I admit it. I use to be a Soap fan when I was a teenager. Lured by the romance and drama, I assumed real life as an adult would play out in the same fashion. Boy was I wrong!
Real life isn’t like what we see on TV or read about in romance novels. In fact, these things can be dangerous to both single and married people alike. When our idea’s about life leave us dissatisfied, we can easily be temped to look at other options. Soap Operas, pornography and romances novels encouraged this kind of risky behavior that can lead to sin.
Often we convince ourselves that just looking or dreaming about being with someone other than our spouse is okay as long as we don’t actually do anything about it. Likewise, some single people feel that they can lust after another too as long as they remain physically pure. The truth of the matter is neither has remained pure. Jesus said, “But I tell you that anyone who looks at a woman lustfully has already committed adultery with her in his heart.” (NIV) That goes for us gals, too.

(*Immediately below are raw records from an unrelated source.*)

-- ==== Sys2Proof/Machine/Chain.lean ====
section
/-! DEFINITION. The parser's header chain (R250, R251, R254) and the classification key (R256). A frame is its bytes from the
destination MAC up to, excluding, the FCS. -/

namespace Sys2Proof.Machine

/-- How a walk ends before the rules: malformed (R254), or a frame for the slow path with its CAUSE (R251). -/
inductive ParseStop where
  | malformed
  | slow (cause : Nat)
  deriving DecidableEq, Repr

/-- What a walk has taken: the key fields of R256, the source address, the upper protocol, where the last header taken begins,
and the Kowin LENGTH. -/
structure Chain where
  tags : Nat
  vid0 : Nat
  vid1 : Nat
  pcp : Nat
  etype : Nat
  /-- L3: 0 none, 1 IPv4, 2 IPv6. -/
  l3 : Nat
  ipAt : Nat
  /-- IPv4 protocol or IPv6 next header. -/
  proto : Nat
  /-- Where the bytes after EtherType, IP or UDP begin, and how many there are. -/
  bodyAt : Nat
  bodyLen : Nat
  kind : Nat
  type : Nat
  flags : Nat
  length : Nat
  unit : Nat
  lane : Nat
  dir : Nat
  deriving DecidableEq, Repr

def mustHold (b : Bool) (x : ParseStop) : Except ParseStop Unit := if b then .ok () else .error x

/-- The frame is malformed unless `b` (R254). -/
def sound (b : Bool) : Except ParseStop Unit := mustHold b .malformed

/-- A header that ends more than 192 bytes after the first byte of the pass goes to the slow path (R251). -/
def inWindow (off : Nat) : Except ParseStop Unit := mustHold (decide (off ≤ 192)) (.slow 6)

/-- Steps 1 to 3: the Ethernet header and up to two tags; a third tag goes to the slow path (R250, R251). -/
def walkTags (f : List Byte) : Except ParseStop Chain := do
  let n := f.length
  let c : Chain := ⟨0, 0, 0, 0, beAt f 12 2, 0, 0, 0, 14, n - 14, 2, 0, 0, 0, 0, 0, 0⟩
  sound (decide (14 ≤ n))
  let isTag (t : Nat) : Bool := t == 0x8100 || t == 0x88A8
  if isTag c.etype then
    sound (decide (18 ≤ n))
    let c := { c with
      tags := 1, vid0 := beAt f 14 2 % 4096, pcp := beAt f 14 2 / 8192, etype := beAt f 16 2, bodyAt := 18, bodyLen := n - 18 }
    if isTag c.etype then
      sound (decide (22 ≤ n) && c.etype == 0x8100)
      let c := { c with tags := 2, vid1 := beAt f 18 2 % 4096, etype := beAt f 20 2, bodyAt := 22, bodyLen := n - 22 }
      mustHold (!isTag c.etype) (.slow 4)
      return c
    else return c
  else return c

/-- An IP length that differs from the bytes present: too short always malformed, too long only in a frame of more than 64
bytes with its FCS (R254). -/
def ipLength (f : List Byte) (present total : Nat) : Except ParseStop Unit :=
  sound (decide (total ≤ present) && (total == present || decide (f.length + 4 ≤ 64)))

/-- Step 4, IPv4. -/
def walkV4 (f : List Byte) (c : Chain) : Except ParseStop Chain := do
  let off := c.bodyAt
  let present := c.bodyLen
  let ihl := 4 * (beAt f off 1 % 16)
  let total := beAt f (off + 2) 2
  let frag := beAt f (off + 6) 2
  let proto := beAt f (off + 9) 1
  sound (decide (20 ≤ present) && beAt f off 1 / 16 == 4 && decide (20 ≤ ihl) && decide (ihl ≤ total) && decide (ihl ≤ present))
  ipLength f present total
  sound (checksumOk (slice f off ihl))
  mustHold (frag % 16384 == 0) (.slow 5)
  mustHold (proto != 4 && proto != 41) (.slow 7)
  inWindow (off + ihl)
  return { c with l3 := 1, ipAt := off, proto := proto, bodyAt := off + ihl, bodyLen := total - ihl }

/-- The next headers of IPv6 that go to the slow path as nesting (R251). -/
def nestedHeaders : List Nat := [0, 43, 50, 51, 60, 135, 139, 140, 4, 41]

/-- Step 4, IPv6. -/
def walkV6 (f : List Byte) (c : Chain) : Except ParseStop Chain := do
  let off := c.bodyAt
  let next := beAt f (off + 6) 1
  let len := beAt f (off + 4) 2
  sound (decide (40 ≤ c.bodyLen) && beAt f off 1 / 16 == 6)
  ipLength f c.bodyLen (len + 40)
  mustHold (next != 44) (.slow 5)
  mustHold (!nestedHeaders.contains next) (.slow 7)
  inWindow (off + 40)
  return { c with l3 := 2, ipAt := off, proto := next, bodyAt := off + 40, bodyLen := len }

/-- Source and destination address of a frame's IP header. -/
def Chain.src (c : Chain) (f : List Byte) : List Byte := if c.l3 = 1 then slice f (c.ipAt + 12) 4 else slice f (c.ipAt + 8) 16
def Chain.dst (c : Chain) (f : List Byte) : List Byte := if c.l3 = 1 then slice f (c.ipAt + 16) 4 else slice f (c.ipAt + 24) 16

/-- The checksum of an upper protocol over its pseudo-header. -/
def Chain.upperOk (c : Chain) (f : List Byte) : Bool :=
  checksumOk (List.flatten [c.src f, c.dst f, [0, BitVec.ofNat 8 c.proto], beBytes 2 c.bodyLen, slice f c.bodyAt c.bodyLen])

/-- Step 5, UDP; answers the destination port. -/
def walkUdp (f : List Byte) (c : Chain) : Except ParseStop (Chain × Nat) := do
  let off := c.bodyAt
  let len := beAt f (off + 4) 2
  let sum := beAt f (off + 6) 2
  sound (decide (off + 8 ≤ f.length) && decide (8 ≤ len) && len == c.bodyLen)
  sound (if sum = 0 then c.l3 == 1 else c.upperOk f)
  inWindow (off + 8)
  return ({ c with bodyAt := off + 8, bodyLen := len - 8 }, beAt f (off + 2) 2)

/-- Steps 6a and 7: the Kowin header, and a RELAY's fields (R250). -/
def walkKowin (f : List Byte) (c : Chain) : Except ParseStop Chain := do
  let k := c.bodyAt
  let len := beAt f (k + 2) 2
  let type := beAt f (k + 1) 1
  sound (decide (20 ≤ c.bodyLen) && beAt f k 1 == 1 && decide (20 ≤ len) && decide (len ≤ 1400) && decide (len ≤ c.bodyLen))
  inWindow (k + 20)
  let c := { c with kind := 0, type := type, flags := beAt f (k + 8) 1, length := len }
  if type = 0x0B then
    sound (decide (56 ≤ len) && beAt f (k + 38) 2 == len - 36)
    inWindow (k + 56)
    return { c with unit := beAt f (k + 20) 1, lane := beAt f (k + 21) 1 % 64, dir := beAt f (k + 22) 1 % 2 }
  else return c

/-- Step 6b: the PTP header, of 34 bytes (R250, R252); another version leaves the chain. -/
def walkPtp (f : List Byte) (c : Chain) : Except ParseStop Chain := do
  let k := c.bodyAt
  sound (decide (2 ≤ c.bodyLen))
  if beAt f (k + 1) 1 % 16 = 2 then
    sound (decide (34 ≤ c.bodyLen))
    inWindow (k + 34)
    return { c with kind := 1, type := beAt f k 1 % 16 }
  else return c

/-- Pass 0: the whole chain (R250). -/
def State.walk (s : State) (f : List Byte) : Except ParseStop Chain := do
  let ptpOn := s.flag F.PARSER_CFG.PTP_EN
  let c ← walkTags f
  if c.etype = 0x0800 ∨ c.etype = 0x86DD then
    let c ← if c.etype = 0x0800 then walkV4 f c else walkV6 f c
    if c.proto = 17 then
      let (c, port) ← walkUdp f c
      if port = s.rd F.UDP_CFG.PORT then walkKowin f c
      else if ptpOn ∧ (port = 319 ∨ port = 320) then walkPtp f c
      else return c
    else return c
  else if c.etype = s.rd F.KOWIN_CFG.ETHERTYPE then walkKowin f c
  else if ptpOn ∧ c.etype = 0x88F7 then walkPtp f c
  else return c

/-- Pass 1: the header of INNER, which begins 36 bytes into the RELAY message; TYPE and FLAGS become those of INNER, every other
field keeps its pass-0 value (R251, R256, R261). -/
def walkInner (f : List Byte) (c : Chain) : Except ParseStop Chain := do
  let k := c.bodyAt + 36
  sound (beAt f k 1 == 1)
  mustHold (beAt f (k + 1) 1 != 0x0B) (.slow 7)
  return { c with type := beAt f (k + 1) 1, flags := beAt f (k + 8) 1 }

/-- The 96-bit key of a pass (R256). -/
def State.ruleKey (s : State) (lane pass : Nat) (c : Chain) : BitVec 96 :=
  BitVec.ofNat 96 (lane + 2 ^ 6 * s.rd (F.LANE_CFG.ROLE lane) + 2 ^ 7 * pass + 2 ^ 8 * c.tags + 2 ^ 10 * c.l3 + 2 ^ 12 * c.kind +
    2 ^ 16 * c.vid0 + 2 ^ 28 * c.vid1 + 2 ^ 40 * c.type + 2 ^ 48 * c.flags + 2 ^ 56 * c.unit + 2 ^ 64 * c.lane +
    2 ^ 70 * c.dir + 2 ^ 72 * c.etype + 2 ^ 88 * c.pcp)

end Sys2Proof.Machine
end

I imagine that Potiphar’s wife could be described as the “first” desperate housewife. She didn’t have TV or a romance novel to read. She had something better. Joseph. He was the head workman in charge who conveniently lived in her home and was pleasing to her sight. Unknown to Joseph, he was about to become the prey of a desperate housewife.

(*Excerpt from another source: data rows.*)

-- ==== Sys2Proof/Machine/WideMap.lean ====
section
/-! DEFINITION. Which words are the LO word of a wide value (R473), and which of those pairs are writable (R474). -/

namespace Sys2Proof.Machine

def wideRows0 : List (Nat × List (Nat × Nat)) := [
  (0xC, []),
  (0x14, []),
  (0x10050, []),
  (0x10058, []),
  (0x10060, []),
  (0x10068, []),
  (0x20010, []),
  (0x200A0, []),
  (0x200A8, []),
  (0x300C0, []),
  (0x300C8, []),
  (0x300D0, []),
  (0x300D8, []),
  (0x30208, []),
  (0x30210, []),
  (0x40030, []),
  (0x40038, []),
  (0x40040, []),
  (0x40048, []),
  (0x50028, []),
  (0x50040, []),
  (0x50048, []),
  (0x50050, []),
  (0x50100, [(8, 8)]),
  (0x60030, []),
  (0x60100, [(64, 16)]),
  (0x60114, [(64, 16)]),
  (0x6011C, [(64, 16)]),
  (0x60128, [(64, 16)]),
  (0x70030, []),
  (0x70038, []),
  (0x72008, [(32, 51)]),
  (0x72808, [(32, 19)]),
  (0x72C08, [(32, 25)]),
  (0x73008, [(32, 32)]),
  (0x72010, [(32, 51)]),
  (0x72810, [(32, 19)]),
  (0x72C10, [(32, 25)]),
  (0x73010, [(32, 32)]),
  (0x72018, [(32, 51)]),
  (0x72818, [(32, 19)]),
  (0x72C18, [(32, 25)]),
  (0x73018, [(32, 32)]),
  (0x80014, []),
  (0x80020, []),
  (0x80030, []),
  (0x80040, []),
  (0x80060, []),
  (0x8007C, []),
  (0x800B0, []),
  (0x800B8, []),
  (0x800C0, []),
  (0x800C8, []),
  (0x80208, [(32, 16)]),
  (0x80428, []),
  (0x90080, []),
  (0x90088, []),
  (0xA0050, []),
  (0xA0058, []),
  (0xA0060, []),
  (0xB0080, []),
  (0xB0088, []),
  (0xB0090, []),
  (0xB0098, []),
  (0xC0030, []),
  (0xC0080, []),
  (0xC0088, []),
  (0xC0090, []),
  (0xC0098, [])]

def wideRows1 : List (Nat × List (Nat × Nat)) := [
  (0xD0020, []),
  (0xD0028, []),
  (0xD0038, []),
  (0xD0080, []),
  (0xD0088, []),
  (0xD0090, []),
  (0xD0098, []),
  (0xD00A0, []),
  (0xD00A8, []),
  (0xD00B0, []),
  (0xD00B8, []),
  (0xD1010, [(32, 64)]),
  (0xE0010, []),
  (0xE0050, []),
  (0xE0058, []),
  (0xE0060, []),
  (0xE0068, []),
  (0xE0070, []),
  (0xE0078, []),
  (0xE0080, []),
  (0xE0088, []),
  (0xE0090, []),
  (0xE0098, []),
  (0xE00A0, []),
  (0xE00A8, []),
  (0xE00B0, []),
  (0xE00B8, []),
  (0xE0220, []),
  (0xE0808, [(32, 64)]),
  (0xE0810, [(32, 64)]),
  (0xE0818, [(32, 64)]),
  (0xF0018, []),
  (0xF0050, []),
  (0xF0058, []),
  (0xF0060, []),
  (0xF0068, []),
  (0x100020, [(4096, 64)]),
  (0x100028, [(4096, 64)]),
  (0x100030, [(4096, 64)]),
  (0x100040, [(4096, 64)]),
  (0x100048, [(4096, 64)]),
  (0x100050, [(4096, 64)]),
  (0x100058, [(4096, 64)]),
  (0x100060, [(4096, 64)]),
  (0x100068, [(4096, 64)]),
  (0x100070, [(4096, 64)]),
  (0x100078, [(4096, 64)]),
  (0x140050, []),
  (0x140058, []),
  (0x140060, []),
  (0x140068, []),
  (0x180010, []),
  (0x180020, []),
  (0x180050, []),
  (0x180058, []),
  (0x180060, []),
  (0x180068, []),
  (0x180070, []),
  (0x180078, []),
  (0x180080, [])]

def wideRows2 : List (Nat × List (Nat × Nat)) := [
  (0x180088, []),
  (0x180090, []),
  (0x180098, []),
  (0x1800A0, []),
  (0x1800A8, []),
  (0x260024, []),
  (0x260080, []),
  (0x260088, []),
  (0x260090, []),
  (0x260098, []),
  (0x2600A0, []),
  (0x2600A8, []),
  (0x2600B0, []),
  (0x300050, [(65536, 19)]),
  (0x300058, [(65536, 19)]),
  (0x300060, [(65536, 19)]),
  (0x300068, [(65536, 19)]),
  (0x300070, [(65536, 19)]),
  (0x300078, [(65536, 19)]),
  (0x500010, [(16384, 76)]),
  (0x500018, [(16384, 76)]),
  (0x500020, [(16384, 76)]),
  (0x500028, [(16384, 76)]),
  (0x500050, [(16384, 76)]),
  (0x500058, [(16384, 76)]),
  (0x500060, [(16384, 76)]),
  (0x500D00, [(16384, 76)]),
  (0x500D0C, [(16384, 76)]),
  (0x500D14, [(16384, 76)]),
  (0x500D1C, [(16384, 76)]),
  (0x502080, [(16384, 76)]),
  (0x502088, [(16384, 76)]),
  (0x502090, [(16384, 76)]),
  (0x1000024, []),
  (0x1000050, []),
  (0x1000058, []),
  (0x1000060, [])]

/-- Every wide value: the address of its LO word, and its repetition. -/
def wideRows : List (Nat × List (Nat × Nat)) := List.flatten [wideRows0, wideRows1, wideRows2]

/-- The word at `a` is the LO word of a wide value. -/
def isLo (a : Nat) : Bool := wideRows.any fun r => decide (r.1 ≤ a) && hitDims r.2 (a - r.1)

/-- The word at `a` is the HI word of a wide value. -/
def isHi (a : Nat) : Bool := decide (4 ≤ a) && isLo (a - 4)

/-- The writable pairs: TIME_INC, STEP_SEC, TP_START_SEC, SWAP_FRAME, MODE_FRAME, APPLY_FRAME, TRIG_TIME_SEC, CH_DESC and
FUSE_RESPONSE. The 64 channels of a tile's masks are no such value: each word acts by itself (R83). -/
def pairRows : List (Nat × List (Nat × Nat)) := [
  (0x80020, []), (0x80030, []), (0x80208, [(32, 16)]), (0xE0010, []), (0xD0038, []), (0x180010, []), (0x1000024, []),
  (0x60100, [(64, 16)]), (0x30210, [])]

/-- The word at `a` is the LO word of a writable pair (R474). -/
def pairLo (a : Nat) : Bool := pairRows.any fun r => decide (r.1 ≤ a) && hitDims r.2 (a - r.1)

end Sys2Proof.Machine
end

This Egyptian woman didn’t happen to notice Joseph one day and then, on the spur of the moment, ask Joseph to lie with her. No. Our key verse tells us she “cast her eyes upon Joseph” and spoke with him day after day. In other words, she watched him, she flirted with him, and she dreamed about him until her sinful thoughts led to action. Her husband ought to have been to her a “covering of the eyes” from all others. Instead, with the lust in her heart, she was daring and shameless in her sin.
How do we keep from falling into such sin? We should follow Job’s example. “I made a covenant with my eyes not to look lustfully at a girl [or boy].” (Job 31:1) We each have a great need and responsibility to make a covenant with our eyes. Remember that children’s song you sung in Sunday school?
“Be careful little eyes what you see? Oh, be careful little eyes what you see. For the Father up above is looking down in love. Oh, be careful little eyes what you see.”
We can protect our eyes is by choosing not to watch movies, pornography or TV shows that glamorize sexuality and can lead us into temptation. Our own husbands should be the covering of our eyes that protect us from looking at others. Besides, the grass is not always greener on the other side. I guarantee that guy doesn’t clip his toe nails either.
I also realize that we are human and we make mistakes. No one is perfect this side of heaven. That’s why it’s so important to be on guard. Another way to safe guard ourselves is to commit to taking hold of any lustful thoughts and quickly put them out of our minds. Temptation is not a sin. It’s when we dwell on the temptation that leads us to sinful actions. Don’t be like Potiphar’s wife. Ask God to give you “eyes” for the man or woman you already have.
Kimberly says
This is such a good word today! I have noticed lately all the fall TV commercials for new shows …. GAAH!!!! The entertainment world has gone ‘nasty’ crazy, even with supposedly ‘family fun’ sitcoms….it’s just awful what is considered ‘family friendly’ today….lust, sex, language, etc. Kids, and adults too, are bombarded with total junk! Always making things seem ‘greener’ in someone else’s yard. We decided to stream old movies and old TV shows on computer just to be able to watch REAL family friendly TV. So much out there trying to make everyo,e think life is so much MORE exciting if you just play alone and go with the flow. ….I must admit,…your comment, “I guarantee you that guy doesn’t clip his toenails either’ just made me laugh out loud!! That was GREAT!! ….Things are not always what they seem!! Guard your hearts and your eyes….
Thank you for sharing this today !! 😃
Linda says
Thank you Micca for encouraging me that I am not alone. I have fallen into the trap, of the world, of comparing real life to the warped portrayals that the world presents everywhere. It has really hurt me and more importantly my husband and family. I thank God that He is helping me to see that those false (unrealistic) expectations are behind my lack of peace and discontent. I look forward to reading your book as I struggle daily with a troubled heart. Blessings and peace to you and yours.